Однако Петров не поступил, как остальные. Он медленно и нежно взял ее руку, поднес к губам и поцеловал. Потом взглянул ей в глаза и указал на кресло рядом.
— Посидите со мной, стариком. Поговорим.
Она удивилась и повторила свою просьбу — уже не так уверенно.
— Нет, — сказал он. — И не потому, что я боюсь, нет. И даже не потому, что у меня в том мире осталась жена, и я люблю ее. Мы, мужчины, как вы знаете, непоследовательны: даже любовь, порой, не удерживает нас от приключений. Но мне жаль его.
Мила покачала головой: она решила, что речь идет о Еремееве.
— Нет, — сказал Петров. — Я говорю о сыне, который мог бы у вас быть, и которого вы хотите.
— Жаль? — переспросила она недоуменно.
— Да, конечно. Нам с вами тяжело, правда?

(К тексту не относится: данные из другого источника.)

/-- QUANT_MX (R87 to R89, R97). -/
def execQuantMx (tile : Fin 48) (h : Nat) (a : QuantArgs) (s : State) : Host.Outcome State Fault Refusal :=
  let t := tile.val
  match s.engine? t h 0x15 with
  | none => .next s
  | some _ =>
    match fmtOf a.fmt with
    | none => .next (s.failCmd t Stat.opInvalid)
    | some f =>
      let n := a.rows * a.n
      let vs := s.vecRow t a.inBf16 a.src n
      let bs := (List.range (n / 32)).map (fun b => quantBlock f ((vs.drop (32 * b)).take 32))
      .next (s.runOp t h (f.mx && decide (0 < n) && a.n % 32 = 0) [(a.src, vecBytes a.inBf16 n)]
        [(a.dst, n * f.w / 8), (a.dstScale, n / 32)]
        (fun s => (s.putCodes t a.dst f.w (bs.map (·.2)).flatten).putCodes t a.dstScale 8 (bs.map (·.1))))

/-! ## The sampler and tree acceptance (R98, R99) -/

/-- Logits with the bias rows added, in FP32 (R98, R255). -/
def State.logitRow (s : State) (t v off : Nat) (bias : List Nat) : List Num :=
  (List.range v).map (fun i => bias.foldl (fun z b => rnd32 (z.add (s.vecAt t true b i))) (s.vecAt t false off i))

/-- Sum of weights. -/
def total (ws : List (Nat × Num)) : Num := (ws.map (·.2)).foldl Num.add Num.zero

/-- The shortest prefix whose sum reaches `need`, the entry that reaches it included. -/
def prefixTo (need : Num) : Num → List (Nat × Num) → List (Nat × Num)
  | _, [] => []
  | acc, e :: es => let a := acc.add e.2; if need.le a then [e] else e :: prefixTo need a es

/-- Descending by value, ascending by token on a tie. -/
def descending (ws : List (Nat × Num)) : List (Nat × Num) :=
  ws.mergeSort (fun a b => b.2.lt a.2 || (!(a.2.lt b.2) && decide (a.1 ≤ b.1)))

/-- The target distribution of R98 as weights by ascending token; probabilities are the weights over their total. The
spec does not say how z is divided by TEMP: the vector unit has no division, and the model multiplies by its reciprocal
within 1 ulp and rounds to FP32 (DESIGN CHOICE, log 74). -/
def targetDist (p : SampleParams) (z : List Num) : List (Nat × Num) :=
  if (f32 p.temp.toNat).isZero then [(argmax z, .fin false 1 0)]
  else
    let inv := f32 (vrecip p.temp.toNat)
    let zt := (z.map (fun x => rnd32 (x.mul inv))).mapIdx (fun i x => (i, x))
    let kept := if p.topK = 0 then zt else (descending zt).take p.topK
    let m := kept.foldl (fun a e => if a.lt e.2 then e.2 else a) (.inf true)
    let ws := kept.map (fun e => (e.1, expRef (e.2.sub m)))
    let ws := if (f32 p.topP.toNat).lt (.fin false 1 0) then
        prefixTo ((f32 p.topP.toNat).mul (total ws)) Num.zero (descending ws) else ws
    let mx := ws.foldl (fun a e => if a.lt e.2 then e.2 else a) Num.zero
    let ws := if Num.zero.lt (f32 p.minP.toNat) then ws.filter (fun e => ((f32 p.minP.toNat).mul mx).le e.2) else ws
    ws.mergeSort (fun a b => a.1 ≤ b.1)

/-- The weight of a token. -/
def weightOf (ws : List (Nat × Num)) (x : Nat) : Num := ((ws.find? (fun e => e.1 = x)).map (·.2)).getD Num.zero

/-- A uniform draw in [0, 1) (R98). -/
def uniform (key : Nat) : Num := .fin false (Config.uniform key).toNat (-64)

/-- The first token, ascending, at which the running sum exceeds `lim`. -/
def drawAt (lim : Num) : Num → List (Nat × Num) → Option Nat
  | _, [] => none
  | acc, e :: es => let a := acc.add e.2; if lim.lt a then some e.1 else drawAt lim a es

/-- Draw a token from a distribution (R98); where no token stands out (a NaN among the logits) the spec states no
result (log 10). -/
def drawFrom (key v : Nat) (ws : List (Nat × Num)) : Nat :=
  match drawAt ((uniform key).mul (total ws)) Num.zero ws with
  | some x => x
  | none => Config.approx key % Nat.max 1 v
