/-- BAU_OVERRUN (R171, R172): a program still runs after 64 us. -/
def execBauOverrun (ch : Fin 128) (s : State) : Host.Outcome State Fault Refusal :=
  match (s.chan ch.val).prog with
  | none => .next s
  | some p =>
    if !s.live || p.stopping || s.ltu ≤ p.start + 6400 then .next s
    else
      let s := s.updChan ch.val (fun k => { k with overrun := satAdd 16 k.overrun 1 })
      .next ((s.stopProg ch.val).failCmd p.tile Stat.bauOverrun)

/-- BAU_PROGRAM_STOP (R185): a program that is to be stopped is abandoned, no record is written; what it had written lands,
and the channel exits. -/
def execBauProgramStop (ch : Fin 128) (s : State) : Host.Outcome State Fault Refusal :=
  match (s.chan ch.val).prog with
  | none => .next s
  | some p =>
    if !s.live || !p.stopping then .next s
    else
      let s := if buOp p.desc = 1 then s else s.moveLand ch.val p.desc p.written
      let s := (s.chargeProg ch.val p).updChan ch.val (fun k => { k with prog := none, mode := .exiting })
      .next ((s.updTag p.tag (fun x => { x with drain := x.drain - p.flying })).freeTag p.tag)

/-- CHANNEL_EXIT (R167, R172): the next program chains, or the channel returns to MEMORY and the held accesses are
served. -/
def execChannelExit (ch : Fin 128) (s : State) : Host.Outcome State Fault Refusal :=
  let k := s.chan ch.val
  if !s.live || k.prog.isSome || (k.mode ≠ .processor && k.mode ≠ .exiting) then .next s
  else
    let exit_ := (s.updChan ch.val (fun k => { k with mode := .memory })).serveHold ch.val
    match s.bauNext ch.val with
    | none => .next exit_
    | some (c, o) =>
      if k.mode = .processor && k.hold.isEmpty && !k.fenced && !k.disable then .next (s.bauEnter ch.val c o) else .next exit_

/-! ## Registers (R188 to R196) -/

/-- OWN_CMD_GO (R196). -/
def execOwnCmdGo (ch : Fin 128) (s : State) : Host.Outcome State Fault Refusal :=
  let k := s.chan ch.val
  if !s.live then .next s
  else if k.ownBusy || 65535 < k.ownFirst + k.ownCountM1 then .next (s.updChan ch.val (fun k => { k with ownReject := true }))
  else .next (s.updChan ch.val (fun k => { k with ownBusy := true }))

/-- An owner entry with its CHECK (R173): the code takes the three bytes of bits [23:0] from the lowest (DESIGN CHOICE,
log 81). -/
def ownEntryOf (v : Nat) : Nat := bits v 0 18 + crc8 (toBytes 3 (bits v 0 18)) * 2 ^ 24

/-- OWN_WRITE_DONE (R172, R173, R196): with no program running, the range is written. -/
def execOwnWriteDone (ch : Fin 128) (s : State) : Host.Outcome State Fault Refusal :=
  let k := s.chan ch.val
  if !s.live || !k.ownBusy || k.prog.isSome then .next s
  else
    let e := ownEntryOf k.ownValue
    .next (s.updChan ch.val (fun k =>
      { k with owner := (List.range (k.ownCountM1 + 1)).foldl (fun o i => Tbl.put o (k.ownFirst + i) e) k.owner,
               ownBusy := false, ownDone := true }))

/-- BAU_UNFENCE (R189): FENCED clears on the named channels that are in MEMORY. -/
def execBauUnfence (stack : Fin 8) (mask : BitVec 16) (s : State) : Host.Outcome State Fault Refusal :=
  if !s.live then .next s
  else .next ((List.range 16).foldl (fun s i => s.updChan (16 * stack.val + i) (fun k =>
    if mask.getLsbD i && k.mode = .memory then { k with fenced := false } else k)) s)
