-- ==== Sys2Proof/Machine/Ftl.lean ====
section
/-!
DEFINITION. Sys2Proof/Machine/Ftl.lean: the flash translation layer (R201, R222 to R227, R233).
-/
namespace Sys2Proof.Machine

/-! ## The medium -/

def Ftl.block (f : Ftl) (b : Nat) : FlashBlock := Tbl.getD f.blk b {}
def State.updFtl (s : State) (g : Ftl → Ftl) : State := { s with ftl := g s.ftl }
def Ftl.updBlock (f : Ftl) (b : Nat) (g : FlashBlock → FlashBlock) : Ftl := { f with blk := Tbl.upd f.blk b {} g }

/-- Good blocks (R224). -/
def Ftl.good (f : Ftl) : Nat := f.blocks - ((f.blk.filter (fun e => e.2.bad && decide (e.1 < f.blocks))).length)

/-- Sectors in use or reserved, 16 for a plot whose size is not known yet (R201, R207). -/
def Ftl.usedSectors (f : Ftl) : Nat := (f.map.map (fun e => e.2.sectors)).sum

/-- Free sectors (R233). -/
def Ftl.freeSectors (f : Ftl) : Nat := f.userPlots * 16 - f.usedSectors

/-- Sectors of a block that hold a plot of the map (R226). -/
def Ftl.validIn (f : Ftl) (b : Nat) : Nat := ((f.map.filter (fun e => e.2.block = b && !e.2.held)).map (fun e => e.2.sectors)).sum

/-- Free plots T3 takes: 16 free sectors each, none while T3 is unusable or worn (R207, R223, R226). -/
def Ftl.freePlots (f : Ftl) : Nat := if f.unusable || f.worn then 0 else f.freeSectors / 16

/-- Blocks beyond those the user plots fill (R224, R226). -/
def Ftl.spareBlocks (f : Ftl) : Nat := f.good - cdiv (f.userPlots * 16) (Nat.max 1 f.blockSectors)

/-- Spare area below 3 % of good blocks: T3 takes no new plots, and T3_WORN is posted once (R226). -/
def State.wornCheck (s : State) : State :=
  let f := s.ftl
  if !f.worn && decide (0 < f.userPlots) && decide (f.spareBlocks * 100 < 3 * f.good) then
    (s.updFtl (fun f => { f with worn := true })).devEvent 0x07 f.spareBlocks 0 0
  else s

/-- A block is retired (R226). -/
def State.retireBlock (s : State) (b : Nat) : State :=
  if (s.ftl.block b).bad then s
  else (s.updFtl (fun f => { (f.updBlock b (fun k => { k with bad := true })) with
    badBlocks := f.badBlocks + 1, openBlock := f.openBlock.filter (fun e => e.2 ≠ b) })).wornCheck

/-! ## Placement (R226) -/

/-- The block at the start of each LUN is reserved for the bad-block table and the erase counts (R225; one block,
DESIGN CHOICE, log 82). -/
def Ftl.reserved (f : Ftl) (b : Nat) : Bool := decide (b < f.luns)

/-- The free block of a LUN with the lowest erase count, the lowest number on a tie. -/
def Ftl.freeBlock (f : Ftl) (lun : Nat) : Option Nat :=
  let cs := ((List.range (cdiv f.blocks (Nat.max 1 f.luns))).map (fun k => lun + k * f.luns)).filter (fun b =>
    decide (b < f.blocks) && !(f.reserved b) && !(f.block b).bad && (f.block b).used = 0 && !(f.openBlock.any (fun e => e.2 = b)))
  match cs with
  | [] => none
  | c :: cs => some (cs.foldl (fun best b => if (f.block b).erases < (f.block best).erases then b else best) c)

/-- The block of a LUN that takes `n` sectors: its open block, or a free block, opened and erased if it was not. -/
def Ftl.openFor (f : Ftl) (lun n : Nat) : Option (Nat × Ftl) :=
  let fresh := match f.freeBlock lun with
    | none => none
    | some b => some (b, { (f.updBlock b (fun k => { k with erases := if k.clean then k.erases else k.erases + 1, clean := false })) with
        openBlock := Tbl.put f.openBlock lun b })
  match Tbl.find? f.openBlock lun with
  | some b => if (f.block b).used + n ≤ f.blockSectors then some (b, f) else fresh
  | none => fresh

/-- The first LUN in rotation from `lun` that takes `n` sectors; the LUNs are numbered over channels, then chip enables,
then LUNs. -/
def Ftl.findLun (f : Ftl) (n : Nat) : Nat → Nat → Option (Nat × Nat × Ftl)
  | 0, _ => none
  | k + 1, lun =>
    match f.openFor lun n with
    | some (b, g) => some (lun, b, g)
    | none => Ftl.findLun f n k ((lun + 1) % f.luns)

/-- FTL_WRITE: a plot's run goes into one open block (R226). None when no block takes it. -/
def Ftl.place (f : Ftl) (h : Nat) (sectors : Nat) (frame : Bool) (now : Nat) : Option Ftl :=
  if f.luns = 0 || f.blockSectors < sectors then none
  else match f.findLun sectors f.luns (f.nextLun % f.luns) with
    | none => none
    | some (lun, b, g) =>
      let p : FlashPlot := { sectors := sectors, block := b, first := (g.block b).used, frame := frame, written := now }
      some { (g.updBlock b (fun k => { k with used := k.used + sectors })) with
        nextLun := (lun + 1) % f.luns, map := Tbl.put g.map h p }

/-- A free handle, any of those free (R224; log 14). -/
def State.freeHandle (s : State) : Option Nat :=
  let k := Config.pick s.fresh % 2 ^ 28
  (firstBelow (s.ftl.map.length + 1) (fun i => (Tbl.find? s.ftl.map ((k + i) % 2 ^ 28)).isNone)).map (fun i => (k + i) % 2 ^ 28)

/-- Room for one plot reserved in T3, by its handle (R207, R210). -/
def State.holdHandle (s : State) : Option (State × Nat) :=
  if s.ftl.freePlots = 0 then none
  else (s.freeHandle).map (fun h =>
    (s.draw.updFtl (fun f => { f with map := Tbl.put f.map h { sectors := 16, block := 0, first := 0, held := true } }), h))

/-- Sectors of a plot: its frame's when it passes the compressor and the frame is shorter (R201, R236). -/
def plotSectors (compress : Bool) (bs : List Byte) : Nat × Bool :=
  if compress then match compressPlot bs with
    | some fr => (cdiv fr.length 4096, true)
    | none => (16, false)
  else (16, false)

/-- A plot's 65,536 bytes written under a handle that has room; none when the medium does not take it (R201, R226). -/
def State.ftlWrite (s : State) (h : Nat) (compress : Bool) (bs : List Byte) : Option State :=
  let p := plotSectors compress bs
  (s.ftl.place h p.1 p.2 s.ltu).map (fun f => { s with ftl := f }.t3Put h bs)

/-- A handle is given up: its sectors are no longer valid (R227). -/
def State.ftlFree (s : State) (h : Nat) : State := (s.updFtl (fun f => { f with map := Tbl.del f.map h })).t3Zero h

/-! ## Reading -/

/-- A handle that holds readable data. -/
def Ftl.readable (f : Ftl) (h : Nat) : Bool :=
  match Tbl.find? f.map h with
  | some p => !p.held && !p.lost
  | none => false

/-- The counts of a read by how it decoded (R226, R233). -/
def Ftl.decoded (f : Ftl) : LdpcOutcome → Ftl
  | .hard _ => f
  | .retry n => { f with retried := satAdd 16 f.retried n }
  | .soft => { f with retried := satAdd 16 f.retried 1, soft := satAdd 32 f.soft 1 }
  | .uncorrectable => { f with retried := satAdd 16 f.retried 1, soft := satAdd 32 f.soft 1, uncorrectable := satAdd 16 f.uncorrectable 1 }

/-- Tenant that a T3 handle is charged to, through the request, holder record or model slot that holds it (R207). -/
def State.handleTenant (s : State) (h : Nat) : Option Nat :=
  match s.reqs.find? (fun e => e.2.pages.any (fun p => p.2 = .t3 h)) with
  | some e => some e.2.tenant
  | none => match s.holders.find? (fun r => r.pages.any (fun p => p.2 = .t3 h)) with
    | some r => some r.tenant
    | none => (s.slots.find? (fun e => e.2.plots.any (fun p => p.2 = .t3 h))).map (fun e => e.2.tenant)

/-- The bytes of a flash run counted to the tenant (R391). -/
def State.countT3 (s : State) (tn : Option Nat) (h : Nat) (write : Bool) : State :=
  match tn, Tbl.find? s.ftl.map h with
  | some t, some p => s.countBytes t (4 + b2n write) (p.sectors * 4096)
  | _, _ => s

/-- The ONFI channel of a block: the LUNs are numbered over channels first (R226). -/
def Ftl.chanOfBlock (f : Ftl) (b : Nat) : Nat := b % Nat.max 1 f.luns % 8

/-- A read of a handle's run: one on a fenced channel ends POISONED and marks the handle LOST (R453); else counted in its block and by how it decoded; an uncorrectable one marks the handle LOST and
retires the block (R226). -/
def State.t3Read (s : State) (h : Nat) (o : LdpcOutcome) : State :=
  match Tbl.find? s.ftl.map h with
  | none => s
  | some p =>
    if p.held || p.lost then s
    else if Tbl.getD s.ftl.chState (s.ftl.chanOfBlock p.block) 0 = 3 then s.updFtl (fun f => { f with map := Tbl.put f.map h { p with lost := true } })
    else
      let s := s.updFtl (fun f => (f.decoded o).updBlock p.block (fun k => { k with reads := k.reads + 1, weak := k.weak || o = .hard true }))
      if o = .uncorrectable then
        ((s.updFtl (fun f => { f with map := Tbl.put f.map h { p with lost := true } })).raise (srcOf 4 0x08)).retireBlock p.block
      else s

/-- A copy reads a place: a T3 place decodes as given, another has no code of the flash (R226). -/
def State.placeRead (s : State) (p : Place) (o : LdpcOutcome) : State :=
  match p with
  | .t3 h => s.t3Read h o
  | _ => s

/-- FTL_READ (R201, R226, R233): a plot read out whole to `dst`, or its handle marked LOST. -/
def execFtlRead (handle : BitVec 28) (dst : Nat) (o : LdpcOutcome) (s : State) : Host.Outcome State Fault Refusal :=
  let h := handle.toNat
  match Tbl.find? s.ftl.map h with
  | none => .next s
  | some _ =>
    if !s.live || !(s.ftl.readable h) then .next s
    else
      let s := s.t3Read h o
      if !(s.ftl.readable h) then .next s
      else
        let s := s.countT3 (s.handleTenant h) h false
        if s.accStatus (.dma 4 true) .write dst 65536 = Stat.ok && !(inAperture dst) then .next (s.placeBytes dst (s.t3Bytes h 65536)) else .next s

/-! ## Relocation (R226, R227) -/

/-- Free blocks of a LUN. -/
def Ftl.freeIn (f : Ftl) (lun : Nat) : Nat :=
  (((List.range (cdiv f.blocks (Nat.max 1 f.luns))).map (fun k => lun + k * f.luns)).filter (fun b =>
    decide (b < f.blocks) && !(f.reserved b) && !(f.block b).bad && (f.block b).used = 0)).length

/-- A reason to relocate a block that R226 names holds of it now. -/
def State.relocDue (s : State) (b : Nat) (why : RelocWhy) : Bool :=
  let f := s.ftl
  let k := f.block b
  let data := fun (e : Nat × FlashBlock) => decide (0 < e.2.used) && !e.2.bad
  match why with
  | .staticWear =>
    let good := (List.range f.blocks).filter (fun i => !(f.block i).bad)
    let hi := good.foldl (fun m i => Nat.max m (f.block i).erases) 0
    let lo := good.foldl (fun m i => Nat.min m (f.block i).erases) hi
    decide (s.cfg.dev.wearSpread < hi - lo) && f.blk.all (fun e => !(data e) || decide (k.erases ≤ e.2.erases))
  | .readDisturb => decide (s.cfg.dev.readDisturb ≤ k.reads)
  | .refresh => k.weak || f.map.any (fun e => e.2.block = b && !e.2.held && decide (s.cfg.dev.refreshHours * 360000000000 < s.ltu - e.2.written))
  | .badBlock => true
  | .reclaim =>
    let lun := b % Nat.max 1 f.luns
    decide (f.freeIn lun * 50 < cdiv f.blocks (Nat.max 1 f.luns)) &&
      f.blk.all (fun e => !(data e) || e.1 % Nat.max 1 f.luns ≠ lun || decide (f.validIn b ≤ f.validIn e.1))

/-- The valid runs of a block copied elsewhere, a lost one keeping its mark; none when one finds no place. -/
def moveRuns (b now : Nat) : List (Nat × FlashPlot) → Ftl → Option Ftl
  | [], f => some f
  | e :: es, f =>
    if e.2.block ≠ b || e.2.held then moveRuns b now es f
    else match f.place e.1 e.2.sectors e.2.frame now with
      | none => none
      | some g => moveRuns b now es { g with map := Tbl.upd g.map e.1 e.2 (fun p => { p with lost := e.2.lost }) }

/-- FTL_RELOCATION (R226, R227): the valid sectors are copied, the map switched, and the block erased or retired. -/
def execFtlRelocation (block : Nat) (why : RelocWhy) (s : State) : Host.Outcome State Fault Refusal :=
  if !s.live || decide (s.ftl.blocks ≤ block) || s.ftl.reserved block || ((s.ftl.block block).used = 0 && why ≠ .badBlock) || !(s.relocDue block why) then .next s
  else
    let shut : Ftl := { s.ftl with openBlock := s.ftl.openBlock.filter (fun e => e.2 ≠ block) }
    match moveRuns block s.ltu s.ftl.map shut with
    | none => .next s
    | some f =>
      let s := { s with ftl := f }
      let s := if why = .badBlock then s.retireBlock block else s
      .next (s.updFtl (fun f => f.updBlock block (fun k =>
        if k.bad then { k with used := 0, reads := 0, weak := false }
        else { k with erases := k.erases + 1, used := 0, reads := 0, weak := false, clean := true })))

/-- FTL_CNT_CLR: FTL_LDPC (R233). -/
def execFtlCntClr (s : State) : Host.Outcome State Fault Refusal :=
  if !s.live then .next s else .next (s.updFtl (fun f => { f with soft := 0, retried := 0, uncorrectable := 0 }))

end Sys2Proof.Machine
end

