-- ==== Sys2Proof/Machine/Tiers.lean ====
section
/-!
DEFINITION. Sys2Proof/Machine/Tiers.lean: the tier manager's own operations: FREE, MOVE, PIN, the park in the owner's tiers, the
placing of a pull, and the plots of a superseded table (R202 to R212, R249 to R254).
-/
namespace Sys2Proof.Machine

/-! ## Whose page -/

/-- The request whose page a virtual page is, with the page's number in its range and its place. -/
def State.pageReq (s : State) (asid vpn : Nat) : Option (Nat × Nat × Place) :=
  (Tbl.keys s.reqs).findSome? (fun i =>
    let r := s.req i
    if r.isLive && r.seq.asid = asid && decide (r.seq.base / 65536 ≤ vpn) then
      (Tbl.find? r.pages (vpn - r.seq.base / 65536)).map (fun p => (i, vpn - r.seq.base / 65536, p))
    else none)

/-- The model slot whose plot a virtual page maps, with the plot's place. -/
def State.pageSlot (s : State) (asid vpn : Nat) : Option (Nat × Place) :=
  (Tbl.keys s.slots).findSome? (fun k =>
    let m := s.slot k
    if m.st ≠ .empty && (s.tenant m.tenant).asid = asid then (Tbl.find? m.plots vpn).map (fun p => (k, p)) else none)

/-- A plot of a model slot is freed, its leaf EMPTY (R202). -/
def State.freeSlotPlot (s : State) (k vpn : Nat) : State :=
  let m := s.slot k
  match Tbl.find? m.plots vpn with
  | none => s
  | some p => ((s.setPage (s.tenant m.tenant).asid vpn leafEmpty).updSlot k (fun m => { m with plots := Tbl.del m.plots vpn })).freePlace m.tenant p

/-- A MOVE of the virtual page is under way. -/
def State.inMove (s : State) (asid vpn : Nat) : Bool := s.pools.moves.any (fun m => m.asid = asid && m.vpn = vpn)

/-- FREE (R202, R204): of a plot that no queued or running command can reach and no other operation of the tier manager
touches (R203). -/
def execTierFree (asid : BitVec 16) (vpn : Nat) (s : State) : Host.Outcome State Fault Refusal :=
  let a := asid.toNat
  if !s.live || s.inMove a vpn then .next s
  else match s.pageReq a vpn, s.pageSlot a vpn with
    | some (i, page, p), _ => if s.reqNamed i || s.tierBusy i || p = .holder then .next s else .next (s.freePage i page leafEmpty)
    | none, some (k, _) => if s.slotNamed k then .next s else .next (s.freeSlotPlot k vpn)
    | none, none => .next s

/-! ## MOVE (R205, R208) -/

def tierCode : Tier → Nat
  | .t1 => 1
  | .t2 => 2
  | .t3 => 3

/-- A request that rebalancing may serve: in DECODE, its plots free of other work, with T1 room for its tenant
(R203, R204, R208). -/
def State.movable (s : State) (i : Nat) : Bool :=
  let r := s.req i
  r.isLive && r.st = .decode && !(s.reqNamed i) && !(s.tierBusy i) && decide (0 < s.quotaLeft r.tenant 1)

/-- The page of a request that rebalancing takes next: in T2, its T1 channel has a free plot, the lowest page index first
(R208). -/
def State.rebalancePage (s : State) (i : Nat) : Option Nat :=
  let r := s.req i
  let ps := (r.pages.filter (fun e => e.2.tier = 2 && decide (0 < s.chanFree (r.seq.chan e.1)))).map (·.1)
  match ps with
  | [] => none
  | p :: ps => some (ps.foldl (fun b q => if r.seq.pageIdx q < r.seq.pageIdx b then q else b) p)

/-- The request that rebalancing serves next: the most recently active, the lower index on a tie (R208). -/
def State.rebalanceReq (s : State) : Option Nat :=
  match (Tbl.keys s.reqs).filter (fun i => s.movable i && (s.rebalancePage i).isSome) with
  | [] => none
  | i :: is => some (is.foldl (fun b j => if (s.req b).seq.lastActive < (s.req j).seq.lastActive then j else b) i)

/-- The place a MOVE of a request's page goes to: T1 for rebalancing; for a page in T3, where R151 places it with T2 as
the lowest tier, made room for by pruning (R208). -/
def State.moveDst (s : State) (i page : Nat) (p : Place) : Option (State × Place) :=
  let r := s.req i
  let ch := r.seq.chan page
  let t1 := fun (s : State) => if s.quotaLeft r.tenant 1 = 0 then none else s.takePlot 1 ch
  if p.tier = 2 then
    if s.rebalanceReq = some i && s.rebalancePage i = some page && decide (s.pools.rebalanced < s.cfg.dev.rebalance) then
      (t1 s).map (fun x => ({ x.1 with pools := { x.1.pools with rebalanced := x.1.pools.rebalanced + 1 } }, x.2))
    else none
  else if p.tier = 3 && (r.st = .decode || r.st = .prefill || r.st = .reprefill) && !(s.reqNamed i) && !(s.tierBusy i) && decide (r.seq.pageIdx page * r.seq.tp < r.seq.maxLen) then
    match t1 s with
    | some x => some x
    | none => match s.makeSpace (some i) r.tenant 2 1 (s.reqs.length + 1) with
      | (s, true) => s.takePlot 2 ch
      | (_, false) => none
  else none

/-- Firmware writes INV_VA and INV_CMD for one page (R161). -/
def State.startInv (s : State) (asid vpn : Nat) : State :=
  { s with atu := { s.atu with invVa := vpn * 65536 } }.invCmd (.range asid vpn 1)

/-- Step 1 of a MOVE (R205): the leaf is MOVING, and the range is invalidated. -/
def State.beginMove (s : State) (m : MoveRec) : State :=
  (({ s with pools := { s.pools with moves := m :: s.pools.moves } }.setLeaf m.asid m.vpn leafMoving)).startInv m.asid m.vpn

/-- MOVE of a request's page (R202, R205, R208). No case of R208 moves a model slot's plot. Firmware waits for
INV_STATUS.BUSY to clear first (R161). -/
def execTierMove (asid : BitVec 16) (vpn : Nat) (tier : Tier) (s : State) : Host.Outcome State Fault Refusal :=
  let a := asid.toNat
  if !s.live || s.atu.invBusy.isSome || s.inMove a vpn then .next s
  else match s.pageReq a vpn with
    | some (i, page, p) => match s.moveDst i page p with
      | some (s', d) => if d.tier = tierCode tier then .next (s'.beginMove ⟨.first, a, vpn, i, page, p, d⟩) else .next s
      | none => .next s
    | none => .next s

/-- The tenant a MOVE's plot is charged to (R207). -/
def State.moveTenant (s : State) (m : MoveRec) : Nat := (s.req m.req).tenant

def State.setMove (s : State) (m : MoveRec) (stage : MoveStage) : State :=
  { s with pools := { s.pools with moves := s.pools.moves.map (fun x => if x.asid = m.asid && x.vpn = m.vpn then { x with stage := stage } else x) } }

def State.endMove (s : State) (m : MoveRec) : State :=
  { s with pools := { s.pools with moves := s.pools.moves.filter (fun x => !(x.asid = m.asid && x.vpn = m.vpn)) } }.heldCancel m.req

— Очень, — сказала она, не задумываясь, — О, как тяжко!
Она запнулась, потому что в салоне появился Истомин; видимо, бессонница выгнала его из каюты. Он взглянул на них пробормотал: «Ничего, я вам не помешаю», присел на кресло у противоположной стены, закрыл глаза — и словно бы сразу уснул или перестал жить, ушел куда-то, сбросив тело, как сбрасывают пальто в жару.
— Тяжело, — повторила женщина.
— Да, — согласился Петров. — Но еще тяжелее было бы ему.
— Ему… — повторила она почти шепотом, как бы уже видя его — мальчика, которого не было. — Ему…
— Представьте, что он есть.
— Есть… — пробормотала она и вдруг словно ощутила на руках едва заметную тяжесть маленького, спеленутого тельца. — Да, он есть. Говорите!
— Но ведь мы умрем, — тихо сказал он.
— Мы? Умрем? — Она вдруг встревожилась. — Почему? Вы что-то знаете?
— Это не секрет: мы смертны. Мы умрем: я — раньше, вы — позже, кто-то между нами. Мы здесь принадлежим, в общем, к двум поколениям и, значит, сначала нас станет меньше, а потом придет время остальных.
— Да, — согласилась она. — Когда-нибудь придет, это верно.
— А он? — спросил Петров.
— Он будет жить, — сказала Мила уверенно.
— Один, — напомнил Петров. — Мы все умрем, а он будет жить тут один. Один, понимаете?
Она кивнула, хотя еще не поняла по-настоящему.
— Один. Он разучится говорить, думать, сойдет с ума. Но это случится не сразу. Он будет сходить с ума постепенно, лишаться рассудка от одиночества.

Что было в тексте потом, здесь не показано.